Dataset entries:

/-- The demand queue once a line has left it (R109). -/
def leftDemand (ds : List DemandEntry) (l : LineId) : List DemandEntry :=
  if onList ds l then dropEmptied (strikeLine ds l) else ds

theorem leaveDemand_eq (u : State) (l : LineId) (quiet : Bool) :
    u.leaveDemand l quiet =
      ((u.setCurrentTank l none).setDemand (leftDemand u.demand l)).withPort
        (if onList u.demand l then (u.latchUnless quiet .supplyWait).port else u.port) := by
  unfold State.leaveDemand leftDemand
  dsimp only
  split
  · cases quiet <;> rfl
  · rfl

theorem dropSlot_eq (u : State) (l : LineId) (quiet : Bool) :
    u.dropSlot l quiet =
      (u.updSeq l fun q => { q with slot := none }).withPort
        (if (u.seq.get l).slot.isSome then (u.latchUnless quiet .pendingDropped).port else u.port) := by
  unfold State.dropSlot
  split
  · rename_i hn
    rw [updSeq_eq_self (by rw [← hn]), hn]
    rfl
  · rename_i hs
    rw [hs]
    cases quiet <;> rfl

theorem endTimers_eq (u : State) (l : LineId) :
    u.endTimers l =
      ((u.updRec l fun r => { r with heldSeconds := r.heldSeconds + u.heldNow l }).updSeq l fun q =>
        { q with
          settleTimer := .stopped, standingTimer := .stopped, testTimer := none, testDuration := none
          heldSince := if q.state = .held then none else q.heldSince }).updReg l Regulator.endStage := by
  unfold State.endTimers
  dsimp only
  split
  · rename_i hs
    rw [addHeld_eq hs, updSeq_updSeq]
    refine congrArg (fun v : State => v.updReg l _) (updSeq_congr ?_)
    rw [State.updRec_seq, if_pos (by exact hs)]
  · rename_i hs
    rw [State.heldNow, if_neg hs, show (u.updRec l fun r => { r with heldSeconds := r.heldSeconds + 0 }) = u from
      updRec_id u l]
    refine congrArg (fun v : State => v.updReg l _) (updSeq_congr ?_)
    rw [if_neg (by exact hs)]

/-- A sequencer whose stage has ended, its line still to move on (R24 steps 4 and 5). -/
def Sequencer.ended (q : Sequencer) : Sequencer :=
  { q with
    slot := none
    settleTimer := .stopped
    standingTimer := .stopped
    waitHold := false
    waitSupply := false
    resume := none
    resumeAfterBurst := false
    heldSince := if q.state = .held then none else q.heldSince
    currentMix := none
    testDuration := none
    testTimer := none }

/-- The ports once a line has left its waiting list and dropped its request (R20, R109, R149). -/
def State.endedPort (u : State) (l : LineId) (quiet : Bool) : PerPort PortState :=
  let v := u.withPort (if onList u.demand l then (u.latchUnless quiet .supplyWait).port else u.port)
  if (u.seq.get l).slot.isSome then (v.latchUnless quiet .pendingDropped).port else v.port

/-- A line whose stage has ended, its record still open (R24 steps 1 to 5). -/
def State.stageCleared (u : State) (l : LineId) (quiet : Bool) : State :=
  ((((((u.updSeq l Sequencer.ended).updDrive l fun _ => restDrive).updReg l Regulator.stageOver).updRec l fun r =>
    { r with unplaced := r.unplaced + u.inFlight l, heldSeconds := r.heldSeconds + u.heldNow l }).setCurrentTank l
    none).setDemand (leftDemand u.demand l)).withPort (u.endedPort l quiet)

theorem clearCauses_eq (u : State) (l : LineId) (quiet : Bool) :
    u.clearCauses l quiet =
      (u.updSeq l fun q =>
        { q with
          waitHold := false, waitSupply := false, resume := none, resumeAfterBurst := false, currentMix := none
          slot := none }).withPort
        (if (u.seq.get l).slot.isSome then (u.latchUnless quiet .pendingDropped).port else u.port) := by
  unfold State.clearCauses
  rw [dropSlot_eq, updSeq_updSeq, State.updSeq_seq, PerLine.get_upd_self]
  cases quiet <;> rfl

/-- The stage's timers stopped on a line that has stopped and left its waiting list (R24 steps 2 to 4). -/
theorem timersEnded_eq (u : State) (l : LineId) (quiet : Bool) :
    ((u.stopDrive l).leaveDemand l quiet).endTimers l =
      ((((((u.updSeq l fun q =>
        { q with
          settleTimer := .stopped, standingTimer := .stopped, testTimer := none, testDuration := none
          heldSince := if q.state = .held then none else q.heldSince }).updDrive l fun _ => restDrive).updReg l
        Regulator.stageOver).updRec l fun r =>
        { r with unplaced := r.unplaced + u.inFlight l, heldSeconds := r.heldSeconds + u.heldNow l }).setCurrentTank l
        none).setDemand (leftDemand u.demand l)).withPort
        (if onList u.demand l then (u.latchUnless quiet .supplyWait).port else u.port) := by
  rw [stopDrive_eq, leaveDemand_eq, endTimers_eq]
  simp only [withPort_updSeq, withPort_updReg, withPort_updRec, setDemand_updSeq, setCurrentTank_updSeq, updRec_updSeq,
    updDrive_updSeq, updRec_updReg, setDemand_updRec, setDemand_updReg, setCurrentTank_updRec, setCurrentTank_updReg,
    updRec_updRec]
  cases quiet <;> rfl

theorem endStage_eq (u : State) (l : LineId) (reason : EndReason) (origin : Option Port) (quiet : Bool) :
    u.endStage l reason origin quiet =
      (u.stageCleared l quiet).closeRecord l (u.finalValues l) reason origin quiet := by
  refine congrArg (fun v : State => v.closeRecord l _ reason origin quiet) ?_
  rw [timersEnded_eq, clearCauses_eq]
  simp only [withPort_updSeq, setDemand_updSeq, setCurrentTank_updSeq, updReg_updSeq, updRec_updSeq, updDrive_updSeq,
    updSeq_updSeq, withPort_withPort]
  refine congrArg (State.withPort _) ?_
  have hslot : ∀ f : Sequencer → Sequencer, (∀ q, (f q).slot = q.slot) → ∀ x : PerPort PortState,
      ((((((((u.updSeq l f).updDrive l fun _ => restDrive).updReg l Regulator.stageOver).updRec l fun r =>
        { r with unplaced := r.unplaced + u.inFlight l, heldSeconds := r.heldSeconds + u.heldNow l }).setCurrentTank l
        none).setDemand (leftDemand u.demand l)).withPort x).seq.get l).slot = (u.seq.get l).slot := by
    intro f hf x
    exact (congrArg Sequencer.slot (PerLine.get_upd_self u.seq l f)).trans (hf _)
  rw [hslot _ fun _ => by rfl]
  unfold State.endedPort
  cases quiet <;> rfl

/-! ### A record closed and appended (R143, R144) -/

theorem Appended.of_before {r : Record} (h : Appended v t r) (hlog : SameLog s v)
    (hports : ∀ p, (v.port.get p).mark = (s.port.get p).mark ∧ (v.port.get p).missed = (s.port.get p).missed) :
    Appended s t r := by
  obtain ⟨hl, hseq, hentry⟩ := hlog
  obtain ⟨tlog, tentry, tseq, tports⟩ := h
  refine ⟨by rw [tlog, hl], by rw [tentry, hentry], tseq.trans hseq, fun p => ?_⟩
  obtain ⟨hmark, hmissed⟩ := hports p
  have := tports p
  rwa [hl, hmark, hmissed] at this

theorem Appended.after {r : Record} (h : Appended s t r) (hlog : SameLog t u) (hsteady : Steady t u)
    (hports : ∀ p, (u.port.get p).mark = (t.port.get p).mark ∧ (u.port.get p).missed = (t.port.get p).missed) :
    Appended s u r := by
  obtain ⟨hl, hseq, hentry⟩ := hlog
  obtain ⟨tlog, tentry, tseq, tports⟩ := h
  refine ⟨hl.trans tlog, hentry.trans tentry, hseq.trans tseq, fun p => ?_⟩
  obtain ⟨hmark, hmissed⟩ := hports p
  have hp := tports p
  rw [hl, hmark, hmissed]
  split at hp
  · rename_i hc
    rw [if_pos hc]
    obtain ⟨h1, h2, h3⟩ := hp
    refine ⟨h1, h2, ?_⟩
    rw [PortState.latched, ← (hsteady.ports p).latches, BitVec.getLsbD_or, show (t.port.get p).latches.getLsbD _ = true from h3]
    rfl
  · rename_i hc
    rw [if_neg hc]
    exact hp

theorem bit_getLsbD (e : Event) : e.bit.getLsbD e.num = true := by cases e <;> decide

theorem latched_latch (q : PortState) (e : Event) : (q.latch e).latched e = true := by
  rw [PortState.latched, PortState.latch, BitVec.getLsbD_or, bit_getLsbD, Bool.or_true]

/-- What a removal does to a port, as R144 says it. -/
theorem entryRemoved_eq (removed newOldest : Nat) (q : PortState) :
    (q.mark = removed → (q.entryRemoved removed newOldest false).mark = newOldest ∧
      (q.entryRemoved removed newOldest false).missed = min 65535 (q.missed + 1) ∧
      (q.entryRemoved removed newOldest false).latched .logOverrun = true) ∧
    (q.mark ≠ removed → q.entryRemoved removed newOldest false = q) := by
  refine ⟨fun h => ?_, fun h => ?_⟩
  · rw [PortState.entryRemoved, if_pos h]
    exact ⟨rfl, rfl, latched_latch _ _⟩
  · rw [PortState.entryRemoved, if_neg h]

theorem closeRecord_eq {r : Record} (hr : u.openRec.get l = some r) (fin : FinalValues) (reason : EndReason)
    (origin : Option Port) (quiet : Bool) :
    u.closeRecord l fin reason origin quiet =
      ({ u.makeRoom u.nextEntry quiet with
        log := (u.makeRoom u.nextEntry quiet).log ++ [u.closedRecord r fin reason origin]
        nextEntry := nextNumber u.nextEntry
        openRec := (u.makeRoom u.nextEntry quiet).openRec.set l none } : State).latchUnless quiet .stageEnd := by
  rw [State.closeRecord, hr]

theorem makeRoom_nextSeq (s : State) (appended : Nat) (quiet : Bool) : (s.makeRoom appended quiet).nextSeq = s.nextSeq := by
  unfold State.makeRoom
  split
  · rfl
  · split <;> rfl

/-- A record closed is appended to the log (R143, R144). -/
theorem closeRecord_appended {r : Record} (hr : u.openRec.get l = some r) (h : u.log.length ≤ 32) (fin : FinalValues)
    (reason : EndReason) (origin : Option Port) :
    Appended u (u.closeRecord l fin reason origin false) (u.closedRecord r fin reason origin) := by
  obtain ⟨hlog, hentry, -, -⟩ := closeRecord_some hr h fin reason origin false
  refine ⟨hlog, hentry, ?_, fun p => ?_⟩
  · rw [closeRecord_eq hr]
    exact makeRoom_nextSeq _ _ _
  · have hport : (u.closeRecord l fin reason origin false).port.get p =
        ((u.makeRoom u.nextEntry false).port.get p).latch .stageEnd := by
      rw [closeRecord_eq hr, State.latchUnless, if_neg Bool.false_ne_true, State.latchAll_port, PerPort.get_mapIdx]
    have hkept : ∀ q : PortState, (q.latch .stageEnd).mark = q.mark ∧ (q.latch .stageEnd).missed = q.missed :=
      fun _ => ⟨rfl, rfl⟩
    have hover : ∀ q : PortState, q.latched .logOverrun = true → (q.latch .stageEnd).latched .logOverrun = true := by
      intro q hq
      rw [PortState.latched, PortState.latch, BitVec.getLsbD_or, show q.latches.getLsbD _ = true from hq]
      rfl
    rw [hport, hlog]
    by_cases hlt : u.log.length < Config.logSize
    · have hroom : u.makeRoom u.nextEntry false = u := if_pos hlt
      rw [hroom, if_neg (by rintro ⟨hf, -⟩; rw [hf] at hlt; exact absurd hlt (by decide))]
      exact hkept _
    · have hfull : u.log.length = 32 := Nat.le_antisymm h (Nat.not_lt.mp hlt)
      obtain ⟨old, rest, hcons⟩ : ∃ old rest, u.log = old :: rest := by
        cases hl : u.log with
        | nil => simp [hl] at hfull
        | cons old rest => exact ⟨old, rest, rfl⟩
      have hroom : (u.makeRoom u.nextEntry false).port.get p = (u.port.get p).entryRemoved old.number
          ((rest.head?.map Record.number).getD u.nextEntry) false := by
        rw [State.makeRoom, if_neg hlt, hcons]
        exact PerPort.get_mapIdx _ _ _
      have hnew : newest32 (u.log ++ [u.closedRecord r fin reason origin]) = rest ++ [u.closedRecord r fin reason origin] := by
        have hlen : (old :: rest ++ [u.closedRecord r fin reason origin]).length - 32 = 1 := by
          rw [List.length_append, ← hcons, hfull]
          rfl
        rw [hcons, newest32, hlen]
        rfl
      have hhead : ((newest32 (u.log ++ [u.closedRecord r fin reason origin])).head?.map Record.number) =
          some ((rest.head?.map Record.number).getD u.nextEntry) := by
        rw [hnew]
        cases rest <;> rfl
      obtain ⟨hon, hoff⟩ := entryRemoved_eq old.number ((rest.head?.map Record.number).getD u.nextEntry) (u.port.get p)
      rw [hroom, hhead, hfull, hcons]
      by_cases hm : (u.port.get p).mark = old.number
      · rw [if_pos ⟨rfl, by simp [hm]⟩]
        obtain ⟨h1, h2, h3⟩ := hon hm
        exact ⟨congrArg some h1, h2, hover _ h3⟩
      · rw [if_neg (by rintro ⟨-, hc⟩; exact hm (Option.some.inj hc).symm), hoff hm]
        exact hkept _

• [REQUIRED WORK]:
Scan the data above. Return every line with "Event" in it.

• [RESULT FOR THIS TASK]:
theorem bit_getLsbD (e : Event) : e.bit.getLsbD e.num = true := by cases e <;> decide
theorem latched_latch (q : PortState) (e : Event) : (q.latch e).latched e = true := by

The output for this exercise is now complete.